V. cholerae is a gram-negative, curved bacteria which looks like little red or pink comma-shapes on a gram stain.
It’s positive for oxidase and grows in alkaline media.
It has pili and a single polar flagellum, kind of like a tail, at one end which it uses for movement through the gastrointestinal tract.
It’s a facultative anaerobe so that means it can undergo respiratory and fermentative metabolism.
Transmission of V. cholerae typically occurs through a fecal to oral route.

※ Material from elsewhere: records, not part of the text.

-- ==== Sys2Proof/Machine/Slot.lean ====
section
/-! DEFINITION. The slot path (chapter 1): rotation, dispatch, overrun, the end of a slot, emission, and what a field does at a
slot boundary; then the boundary of the whole block (R58), the fabric's part of it and the DEC port (R36, R51). -/

namespace Sys2Proof.Machine

/-! Rotation (R27, R28). -/

/-- The members of the rotation set in ascending order of local index (R27). -/
def members (b : Blk) (f : Nat) : List Nat := (List.range 8).filter (fun k => isMember b (8 * f + k))

/-- n, the number of members. -/
def memberCount (b : Blk) (f : Nat) : Nat := (members b f).length

/-- ROTPOS as it reads (R52): ENG stands at its warm value 0 until ROT is written or FEN takes effect. -/
def rotposRead (b : Blk) (f : Nat) : BitVec 14 :=
  let n := memberCount b f
  let p := (fieldOf b f).pos % max 1 n
  BitVec.ofNat 14 ((if (fieldOf b f).posWarm then 0 else nth 0 (members b f) p * 128) + p * 16 + n)

/-! Settling (R38 to R45, R50). -/

/-- The active SAFEDEC value of a slot (R50). -/
def safedec (b : Blk) (f : Nat) (r : SlotRec) : BitVec 14 := reg b (aF f (if r.sd then 0x009 else 0x008))

/-- Settle a slot with a decision cell and a reason (R101), and hand the decision to the DEC port (R51). -/
def settleSlot (f : Nat) (r : SlotRec) (cell : BitVec 14) (reason : Nat) (b : Blk) : Blk :=
  let b := onRec f r.seq (fun r => { r with settled := some { cell := cell, reason := reason } }) b
  onTb (fun t => { t with decq := t.decq ++ [{ f := f, seq := r.seq, slot := r.slot, code := cell.extractLsb' 0 7,
                                               subst := decide (reason ≠ 0) }] }) b

/-- SLOTEND commits in time (R40, R43 to R45). -/
def settleEnd (f : Nat) (r : SlotRec) (spois : Bool) (b : Blk) : Blk :=
  if r.marked ∨ spois then
    raise f 507 (count (aF f 0x00B) (settleSlot f r (safedec b f r) 2 b))
  else
    match r.decision with
    | some d => settleSlot f r d 0 b
    | none => count (aF f 0x00C) (settleSlot f r (safedec b f r) 3 b)

/-- C0 of engine e is abandoned (R39, R208): at once, or, where FE handles a trap taken in C0, when FE returns. A sequence that it
holds breaks and sets DBGSTAT.BROKE (R537). -/
def abandon (e : Nat) (b : Blk) : Blk :=
  let x := engOf b e
  let b := onEng e (fun x => { x with slot := none }) b
  if x.run = some 4 ∧ fld (reg b (aE e 0x04)) 10 3 = 0 then onEng e (fun x => { x with abandFE := true }) b
  else
    let b := dropLops e 0 (orReg (aE e 0x01) 0x20 b)
    let b := if (lockOf b e 0).any (fun k => !k.broken) then orReg (aE e 0x31) 4 b else b
    let b := endLock e 0 b
    let b := if x.run = some 0 then onEng e (fun x => { x with hmNeed := 0, hmGot := [], pairB := false }) b else b
    let b := onCtx e 0 (fun y => { y with state := 0, mip := false, mprog := 0, mfree := false }) b
    if x.run = some 0 then stopRun e b else b

/-- The addresses of F.DECISION and F.PRIMQ. -/
def isSlotReg (f a : Nat) : Bool := decide (a = aF f 0x006) || decide (a = aF f 0x007)

/-- A slot overruns (R39, R41). -/
def overrunSlot (f : Nat) (r : SlotRec) (b : Blk) : Blk :=
  let b := match r.member with
    | some k =>
      let e := 8 * f + k
      if (engOf b e).slot = some r.seq then
        abandon e (onEng e (fun x => { x with sbuf := x.sbuf.filter (fun w => !(decide (w.seq = some r.seq))) }) b)
      else b
    | none => b
  let b := settleSlot f r (safedec b f r) 1 (onRec f r.seq (fun r => { r with prims := [] }) b)
  raise f 506 (orReg (aF f 0x001) 0x10 (setReg (aF f 0x00E) r.slot (count (aF f 0x00A) b)))

/-- The slot is past its deadline, the start of slot s + A + 2 + n, and not settled (R35). -/
def isLate (b : Blk) (f : Nat) (r : SlotRec) : Bool :=
  r.settled.isNone && r.closed && r.member.isSome && decide (r.seq + alignA b + 2 + r.n ≤ (fieldOf b f).cur.seq)

/-- The overruns that are due in field f (R39). -/
def overrunIfLate (f : Nat) (b : Blk) : Blk :=
  each (fun r b => if isLate b f r then overrunSlot f r b else b) (fieldOf b f).pipe b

This includes consuming untreated sewage water, and anything that comes in contact with it, like raw or undercooked fish including shellfish; and improper hygiene, like a lack of hand
washing after a bowel movement.
Cholera tends to be more common in developing countries and places lacking advanced sanitation and sewage treatment facilities, with high rates in some locations in Africa and South America.
People who have low gastric acidity or have an O-blood type are particularly at risk for a severe infection.
Now, when V. cholerae enters the stomach it shuts down protein production to conserve energy and nutrients, and to survive the acidic environment.
But once V. cholerae is in the intestines, it uses its flagella to move toward the intestinal walls; propel through the mucous layer on top of the epithelial cells lining the intestines; and
attach to the finger-like cellular projections, called villi, on the surface of the epithelial cells.
There, V. cholerae can begin to multiply and produce toxins.
And though V. cholerae does not enter the epithelial cells itself, the toxins do and they can cause a lot of trouble.
Now, the exact toxins produced can depend on the strain of V. cholerae.
Some strains produce toxins that won’t cause any, or maybe just mild clinical symptoms.
But some strains produce cholera enterotoxin, also called choleragen, which is most often the cause significant clinical symptoms.
When cholera enterotoxin enters the epithelial cells, it leads to the ADP-ribosylation of the Gs alpha subunit of G-protein.
So, this causes the G-protein to becomes permanently activated and it keeps activating a membrane-bound protein called adenylate cyclase.
This protein in turn leads to an overproduction of the intracellular secondary messenger protein, cyclic adenosine monophosphate, or simply cAMP.
Increase in cAMP causes chloride channels on the cells to increase the secretion of chloride into the lumen while inhibiting the channels that let sodium and chloride back into the cell.
So, the abnormally high levels of luminal sodium and chloride disrupt the osmotic balance between the intestines and surrounding tissue; and water, bicarbonate, and potassium rush into
the lumen of the intestines as a result.
This can cause symptoms like vomiting and voluminous amounts of watery diarrhea containing extremely high concentrations of sodium, potassium, chloride, bicarbonate; as well as
high levels of live V. cholerae ready to infect another individual.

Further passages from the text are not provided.